*WHAT YOU WILL DO*
The answer is a stretch of the material below, returned exactly: the line containing "-- ==== Sys2Proof/Laws/KeepsFrame.lean", the line containing "unfold setSwappable", and all lines between.
....................
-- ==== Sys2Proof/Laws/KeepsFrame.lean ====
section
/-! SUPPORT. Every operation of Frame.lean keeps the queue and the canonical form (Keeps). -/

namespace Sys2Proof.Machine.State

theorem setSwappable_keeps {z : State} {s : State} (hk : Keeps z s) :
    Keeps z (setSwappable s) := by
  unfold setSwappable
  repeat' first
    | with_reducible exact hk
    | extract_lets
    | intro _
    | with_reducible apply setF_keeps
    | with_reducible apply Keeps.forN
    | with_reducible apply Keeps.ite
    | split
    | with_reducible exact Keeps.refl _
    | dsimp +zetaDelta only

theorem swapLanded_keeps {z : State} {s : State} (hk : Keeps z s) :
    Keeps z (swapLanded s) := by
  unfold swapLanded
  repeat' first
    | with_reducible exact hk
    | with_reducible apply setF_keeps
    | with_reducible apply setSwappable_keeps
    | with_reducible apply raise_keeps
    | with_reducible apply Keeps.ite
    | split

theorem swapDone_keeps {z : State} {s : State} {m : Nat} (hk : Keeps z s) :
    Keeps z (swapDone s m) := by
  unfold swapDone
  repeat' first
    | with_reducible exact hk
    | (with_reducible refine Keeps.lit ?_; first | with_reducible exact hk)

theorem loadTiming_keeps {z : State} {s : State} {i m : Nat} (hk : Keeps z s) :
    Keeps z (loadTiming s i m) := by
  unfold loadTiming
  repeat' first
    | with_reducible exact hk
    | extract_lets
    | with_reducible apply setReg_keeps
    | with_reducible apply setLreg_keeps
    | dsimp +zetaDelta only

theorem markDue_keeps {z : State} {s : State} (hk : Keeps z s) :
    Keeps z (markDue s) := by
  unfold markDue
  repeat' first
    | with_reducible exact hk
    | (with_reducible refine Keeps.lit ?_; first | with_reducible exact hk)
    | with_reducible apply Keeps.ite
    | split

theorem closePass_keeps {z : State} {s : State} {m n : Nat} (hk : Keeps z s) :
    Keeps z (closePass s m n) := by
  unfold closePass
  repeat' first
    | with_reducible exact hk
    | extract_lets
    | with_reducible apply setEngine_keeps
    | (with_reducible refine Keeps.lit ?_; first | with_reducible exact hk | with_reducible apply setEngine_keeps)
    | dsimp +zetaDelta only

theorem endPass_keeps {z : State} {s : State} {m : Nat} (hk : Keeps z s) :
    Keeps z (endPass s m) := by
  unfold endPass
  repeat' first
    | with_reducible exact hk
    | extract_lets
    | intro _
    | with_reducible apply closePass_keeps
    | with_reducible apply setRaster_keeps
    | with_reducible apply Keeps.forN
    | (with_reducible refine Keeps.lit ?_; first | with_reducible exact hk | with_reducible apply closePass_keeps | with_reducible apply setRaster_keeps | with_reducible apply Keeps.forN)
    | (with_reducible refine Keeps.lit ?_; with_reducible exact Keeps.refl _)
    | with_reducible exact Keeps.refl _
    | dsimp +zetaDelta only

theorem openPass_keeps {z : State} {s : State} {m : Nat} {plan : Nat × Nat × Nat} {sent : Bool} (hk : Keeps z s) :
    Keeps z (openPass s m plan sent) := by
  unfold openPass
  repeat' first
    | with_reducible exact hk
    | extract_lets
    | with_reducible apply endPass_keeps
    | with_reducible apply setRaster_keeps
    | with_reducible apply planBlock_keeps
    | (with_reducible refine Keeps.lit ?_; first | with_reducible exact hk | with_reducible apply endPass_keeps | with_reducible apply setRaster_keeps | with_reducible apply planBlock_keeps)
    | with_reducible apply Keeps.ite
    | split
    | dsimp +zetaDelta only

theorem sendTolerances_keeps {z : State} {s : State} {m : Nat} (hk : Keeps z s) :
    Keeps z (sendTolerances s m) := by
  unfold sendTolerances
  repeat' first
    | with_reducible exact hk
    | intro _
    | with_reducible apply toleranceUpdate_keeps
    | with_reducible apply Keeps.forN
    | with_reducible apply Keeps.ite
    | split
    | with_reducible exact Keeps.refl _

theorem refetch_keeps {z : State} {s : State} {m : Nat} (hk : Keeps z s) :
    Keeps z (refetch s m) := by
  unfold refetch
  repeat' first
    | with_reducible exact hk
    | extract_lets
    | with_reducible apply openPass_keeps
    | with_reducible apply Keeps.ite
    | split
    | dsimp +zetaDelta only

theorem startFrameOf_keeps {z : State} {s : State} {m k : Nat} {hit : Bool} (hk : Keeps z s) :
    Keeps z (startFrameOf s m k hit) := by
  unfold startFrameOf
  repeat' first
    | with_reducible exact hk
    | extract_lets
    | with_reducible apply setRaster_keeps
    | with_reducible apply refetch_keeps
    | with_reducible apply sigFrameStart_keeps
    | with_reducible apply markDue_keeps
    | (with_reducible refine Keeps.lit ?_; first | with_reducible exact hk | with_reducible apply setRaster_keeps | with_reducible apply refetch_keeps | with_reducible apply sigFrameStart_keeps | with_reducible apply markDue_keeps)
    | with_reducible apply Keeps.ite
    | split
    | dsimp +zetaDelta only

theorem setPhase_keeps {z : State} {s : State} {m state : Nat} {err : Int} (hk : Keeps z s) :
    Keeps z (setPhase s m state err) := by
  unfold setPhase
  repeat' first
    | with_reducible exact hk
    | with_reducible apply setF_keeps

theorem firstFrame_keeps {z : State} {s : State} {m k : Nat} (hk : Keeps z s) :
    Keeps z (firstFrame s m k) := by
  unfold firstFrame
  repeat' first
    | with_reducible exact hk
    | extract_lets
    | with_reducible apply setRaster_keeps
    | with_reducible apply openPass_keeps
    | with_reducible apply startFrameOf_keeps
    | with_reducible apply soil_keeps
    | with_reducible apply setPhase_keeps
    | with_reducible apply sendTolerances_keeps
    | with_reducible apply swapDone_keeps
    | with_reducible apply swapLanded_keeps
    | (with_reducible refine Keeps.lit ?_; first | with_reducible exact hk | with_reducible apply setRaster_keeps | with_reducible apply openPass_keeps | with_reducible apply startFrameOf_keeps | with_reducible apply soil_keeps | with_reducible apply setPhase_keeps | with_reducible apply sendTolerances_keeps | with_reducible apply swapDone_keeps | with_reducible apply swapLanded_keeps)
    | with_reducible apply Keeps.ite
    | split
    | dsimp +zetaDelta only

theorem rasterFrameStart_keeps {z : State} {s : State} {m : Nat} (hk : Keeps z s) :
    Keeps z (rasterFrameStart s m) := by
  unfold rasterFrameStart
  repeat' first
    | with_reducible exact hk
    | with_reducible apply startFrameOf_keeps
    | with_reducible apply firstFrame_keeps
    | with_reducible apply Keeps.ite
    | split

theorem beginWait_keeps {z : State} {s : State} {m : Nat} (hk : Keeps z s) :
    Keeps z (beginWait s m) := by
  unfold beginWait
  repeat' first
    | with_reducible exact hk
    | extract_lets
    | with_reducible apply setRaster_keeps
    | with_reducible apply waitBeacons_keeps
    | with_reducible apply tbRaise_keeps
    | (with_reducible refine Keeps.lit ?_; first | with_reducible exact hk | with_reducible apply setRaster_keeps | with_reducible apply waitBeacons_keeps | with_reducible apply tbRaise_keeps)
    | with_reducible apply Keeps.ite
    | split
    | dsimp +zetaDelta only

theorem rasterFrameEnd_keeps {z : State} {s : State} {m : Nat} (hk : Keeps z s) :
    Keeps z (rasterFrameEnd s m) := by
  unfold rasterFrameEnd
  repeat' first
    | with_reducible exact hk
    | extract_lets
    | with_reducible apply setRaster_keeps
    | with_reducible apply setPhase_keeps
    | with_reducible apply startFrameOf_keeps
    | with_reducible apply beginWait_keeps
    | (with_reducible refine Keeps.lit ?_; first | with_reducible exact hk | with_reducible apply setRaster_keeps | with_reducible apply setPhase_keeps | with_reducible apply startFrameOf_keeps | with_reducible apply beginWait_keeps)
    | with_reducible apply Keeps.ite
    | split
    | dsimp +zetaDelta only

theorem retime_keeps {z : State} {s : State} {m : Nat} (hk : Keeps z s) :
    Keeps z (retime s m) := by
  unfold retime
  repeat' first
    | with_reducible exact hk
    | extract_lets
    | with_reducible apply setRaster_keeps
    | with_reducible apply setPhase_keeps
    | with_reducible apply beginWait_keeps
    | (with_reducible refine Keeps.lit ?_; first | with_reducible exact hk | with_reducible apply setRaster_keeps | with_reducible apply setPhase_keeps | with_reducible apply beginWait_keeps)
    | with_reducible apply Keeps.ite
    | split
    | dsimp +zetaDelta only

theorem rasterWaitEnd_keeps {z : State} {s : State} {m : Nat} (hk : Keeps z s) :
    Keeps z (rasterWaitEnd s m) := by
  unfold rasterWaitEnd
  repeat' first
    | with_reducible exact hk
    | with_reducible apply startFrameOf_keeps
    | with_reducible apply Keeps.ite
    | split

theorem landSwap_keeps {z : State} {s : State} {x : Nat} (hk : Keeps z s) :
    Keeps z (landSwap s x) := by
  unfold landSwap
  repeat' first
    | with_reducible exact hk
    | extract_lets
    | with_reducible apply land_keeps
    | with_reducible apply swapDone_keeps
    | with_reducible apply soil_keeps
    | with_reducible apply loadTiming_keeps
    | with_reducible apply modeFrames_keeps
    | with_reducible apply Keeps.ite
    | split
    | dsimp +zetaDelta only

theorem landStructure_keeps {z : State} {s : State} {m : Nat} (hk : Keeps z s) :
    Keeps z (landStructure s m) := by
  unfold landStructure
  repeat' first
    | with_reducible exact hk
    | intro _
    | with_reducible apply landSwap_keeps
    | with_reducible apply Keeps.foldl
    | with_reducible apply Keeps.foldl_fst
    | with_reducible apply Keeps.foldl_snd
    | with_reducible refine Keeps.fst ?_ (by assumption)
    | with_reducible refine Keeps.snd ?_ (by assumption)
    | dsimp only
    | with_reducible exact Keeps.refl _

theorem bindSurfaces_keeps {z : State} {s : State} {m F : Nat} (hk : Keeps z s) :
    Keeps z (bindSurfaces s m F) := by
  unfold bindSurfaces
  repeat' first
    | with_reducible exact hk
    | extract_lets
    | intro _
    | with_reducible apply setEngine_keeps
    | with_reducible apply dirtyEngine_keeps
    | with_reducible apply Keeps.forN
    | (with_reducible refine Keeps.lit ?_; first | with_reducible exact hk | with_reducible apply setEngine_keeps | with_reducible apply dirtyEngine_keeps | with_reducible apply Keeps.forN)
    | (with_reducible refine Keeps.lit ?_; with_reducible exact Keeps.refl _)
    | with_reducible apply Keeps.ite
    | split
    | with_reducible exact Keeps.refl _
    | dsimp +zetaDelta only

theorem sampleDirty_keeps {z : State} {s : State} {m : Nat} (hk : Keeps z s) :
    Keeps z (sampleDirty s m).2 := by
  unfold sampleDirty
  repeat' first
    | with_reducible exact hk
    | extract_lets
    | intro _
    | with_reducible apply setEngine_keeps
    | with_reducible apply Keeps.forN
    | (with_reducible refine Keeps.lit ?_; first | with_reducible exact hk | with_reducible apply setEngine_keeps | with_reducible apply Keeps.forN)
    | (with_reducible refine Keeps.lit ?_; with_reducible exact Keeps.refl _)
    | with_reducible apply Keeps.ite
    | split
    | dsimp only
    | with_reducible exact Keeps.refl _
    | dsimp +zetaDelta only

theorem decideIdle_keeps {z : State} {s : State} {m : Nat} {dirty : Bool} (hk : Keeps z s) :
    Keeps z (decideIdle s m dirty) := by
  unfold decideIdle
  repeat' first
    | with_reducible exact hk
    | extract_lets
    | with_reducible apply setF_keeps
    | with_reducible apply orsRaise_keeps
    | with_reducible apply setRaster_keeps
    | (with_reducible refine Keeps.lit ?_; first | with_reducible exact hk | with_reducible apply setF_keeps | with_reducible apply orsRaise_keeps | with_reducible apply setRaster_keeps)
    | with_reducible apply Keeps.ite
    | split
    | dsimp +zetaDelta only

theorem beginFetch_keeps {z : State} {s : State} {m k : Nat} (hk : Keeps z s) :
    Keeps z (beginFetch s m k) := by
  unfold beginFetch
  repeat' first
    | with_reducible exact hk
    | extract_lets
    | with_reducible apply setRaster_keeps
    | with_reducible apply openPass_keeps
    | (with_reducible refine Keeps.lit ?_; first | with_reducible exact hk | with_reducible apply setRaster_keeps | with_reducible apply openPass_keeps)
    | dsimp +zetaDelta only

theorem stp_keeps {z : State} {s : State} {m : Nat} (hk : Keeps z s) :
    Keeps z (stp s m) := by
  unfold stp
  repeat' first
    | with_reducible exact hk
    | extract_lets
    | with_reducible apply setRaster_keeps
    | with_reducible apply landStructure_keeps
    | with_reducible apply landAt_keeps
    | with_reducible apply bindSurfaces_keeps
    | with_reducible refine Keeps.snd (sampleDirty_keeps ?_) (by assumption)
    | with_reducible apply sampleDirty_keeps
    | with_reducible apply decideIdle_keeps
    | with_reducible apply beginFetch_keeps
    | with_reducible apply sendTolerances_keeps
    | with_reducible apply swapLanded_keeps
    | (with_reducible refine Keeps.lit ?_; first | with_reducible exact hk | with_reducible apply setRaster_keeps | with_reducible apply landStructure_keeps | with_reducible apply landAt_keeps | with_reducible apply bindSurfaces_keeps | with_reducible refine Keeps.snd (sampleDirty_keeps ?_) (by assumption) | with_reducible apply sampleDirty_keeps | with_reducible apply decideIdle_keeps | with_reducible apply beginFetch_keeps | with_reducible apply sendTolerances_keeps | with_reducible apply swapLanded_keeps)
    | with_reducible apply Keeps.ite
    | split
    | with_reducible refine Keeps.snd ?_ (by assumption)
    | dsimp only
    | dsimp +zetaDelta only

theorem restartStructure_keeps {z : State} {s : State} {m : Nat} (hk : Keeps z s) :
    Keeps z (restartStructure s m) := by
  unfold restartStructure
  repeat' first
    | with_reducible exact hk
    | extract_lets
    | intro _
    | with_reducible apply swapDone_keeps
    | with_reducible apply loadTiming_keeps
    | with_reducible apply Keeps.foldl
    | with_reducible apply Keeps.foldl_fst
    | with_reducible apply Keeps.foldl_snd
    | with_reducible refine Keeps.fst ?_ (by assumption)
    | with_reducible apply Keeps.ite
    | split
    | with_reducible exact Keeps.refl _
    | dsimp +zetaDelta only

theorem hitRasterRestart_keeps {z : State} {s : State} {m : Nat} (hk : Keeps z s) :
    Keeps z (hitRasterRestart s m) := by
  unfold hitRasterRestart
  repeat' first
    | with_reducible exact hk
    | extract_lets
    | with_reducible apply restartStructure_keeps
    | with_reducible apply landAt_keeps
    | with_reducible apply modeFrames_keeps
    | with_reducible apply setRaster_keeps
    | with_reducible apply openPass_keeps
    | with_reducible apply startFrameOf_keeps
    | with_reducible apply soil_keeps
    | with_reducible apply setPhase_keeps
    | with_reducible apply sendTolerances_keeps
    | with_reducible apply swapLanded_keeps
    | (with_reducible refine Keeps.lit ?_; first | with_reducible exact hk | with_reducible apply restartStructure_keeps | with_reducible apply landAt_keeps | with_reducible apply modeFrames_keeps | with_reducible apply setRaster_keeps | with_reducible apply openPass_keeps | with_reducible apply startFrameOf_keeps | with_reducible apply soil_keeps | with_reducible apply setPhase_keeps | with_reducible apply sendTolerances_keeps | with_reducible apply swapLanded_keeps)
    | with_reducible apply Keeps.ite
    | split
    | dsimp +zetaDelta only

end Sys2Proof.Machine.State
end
....................
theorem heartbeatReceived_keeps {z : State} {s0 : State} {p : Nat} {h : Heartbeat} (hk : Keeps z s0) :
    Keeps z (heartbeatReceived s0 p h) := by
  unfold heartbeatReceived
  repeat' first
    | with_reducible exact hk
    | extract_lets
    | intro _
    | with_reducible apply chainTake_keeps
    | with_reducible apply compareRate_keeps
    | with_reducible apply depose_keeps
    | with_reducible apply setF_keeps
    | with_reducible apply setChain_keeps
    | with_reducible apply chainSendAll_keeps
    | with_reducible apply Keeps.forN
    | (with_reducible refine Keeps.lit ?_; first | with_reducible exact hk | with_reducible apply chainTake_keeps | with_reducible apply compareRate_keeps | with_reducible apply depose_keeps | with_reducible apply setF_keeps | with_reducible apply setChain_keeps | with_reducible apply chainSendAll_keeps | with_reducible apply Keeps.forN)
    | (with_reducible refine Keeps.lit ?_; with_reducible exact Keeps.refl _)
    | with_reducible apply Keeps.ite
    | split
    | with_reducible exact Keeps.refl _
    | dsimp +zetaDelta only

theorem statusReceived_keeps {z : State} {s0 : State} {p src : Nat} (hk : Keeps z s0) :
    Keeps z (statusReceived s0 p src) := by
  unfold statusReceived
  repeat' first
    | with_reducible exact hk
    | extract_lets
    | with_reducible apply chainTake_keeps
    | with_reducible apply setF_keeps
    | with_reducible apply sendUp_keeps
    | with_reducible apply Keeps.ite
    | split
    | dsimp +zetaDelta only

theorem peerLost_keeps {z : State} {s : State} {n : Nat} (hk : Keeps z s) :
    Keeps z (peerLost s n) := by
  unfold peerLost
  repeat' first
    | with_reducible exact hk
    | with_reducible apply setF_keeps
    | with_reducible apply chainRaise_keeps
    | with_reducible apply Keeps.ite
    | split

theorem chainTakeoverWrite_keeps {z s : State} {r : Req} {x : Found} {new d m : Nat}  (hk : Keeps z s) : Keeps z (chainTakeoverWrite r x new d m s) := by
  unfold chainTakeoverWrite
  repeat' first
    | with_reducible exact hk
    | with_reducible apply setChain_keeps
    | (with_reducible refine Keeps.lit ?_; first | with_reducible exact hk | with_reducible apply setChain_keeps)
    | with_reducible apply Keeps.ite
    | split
....................
*ANSWER*
-- ==== Sys2Proof/Laws/KeepsFrame.lean ====
section
/-! SUPPORT. Every operation of Frame.lean keeps the queue and the canonical form (Keeps). -/

namespace Sys2Proof.Machine.State

theorem setSwappable_keeps {z : State} {s : State} (hk : Keeps z s) :
    Keeps z (setSwappable s) := by
  unfold setSwappable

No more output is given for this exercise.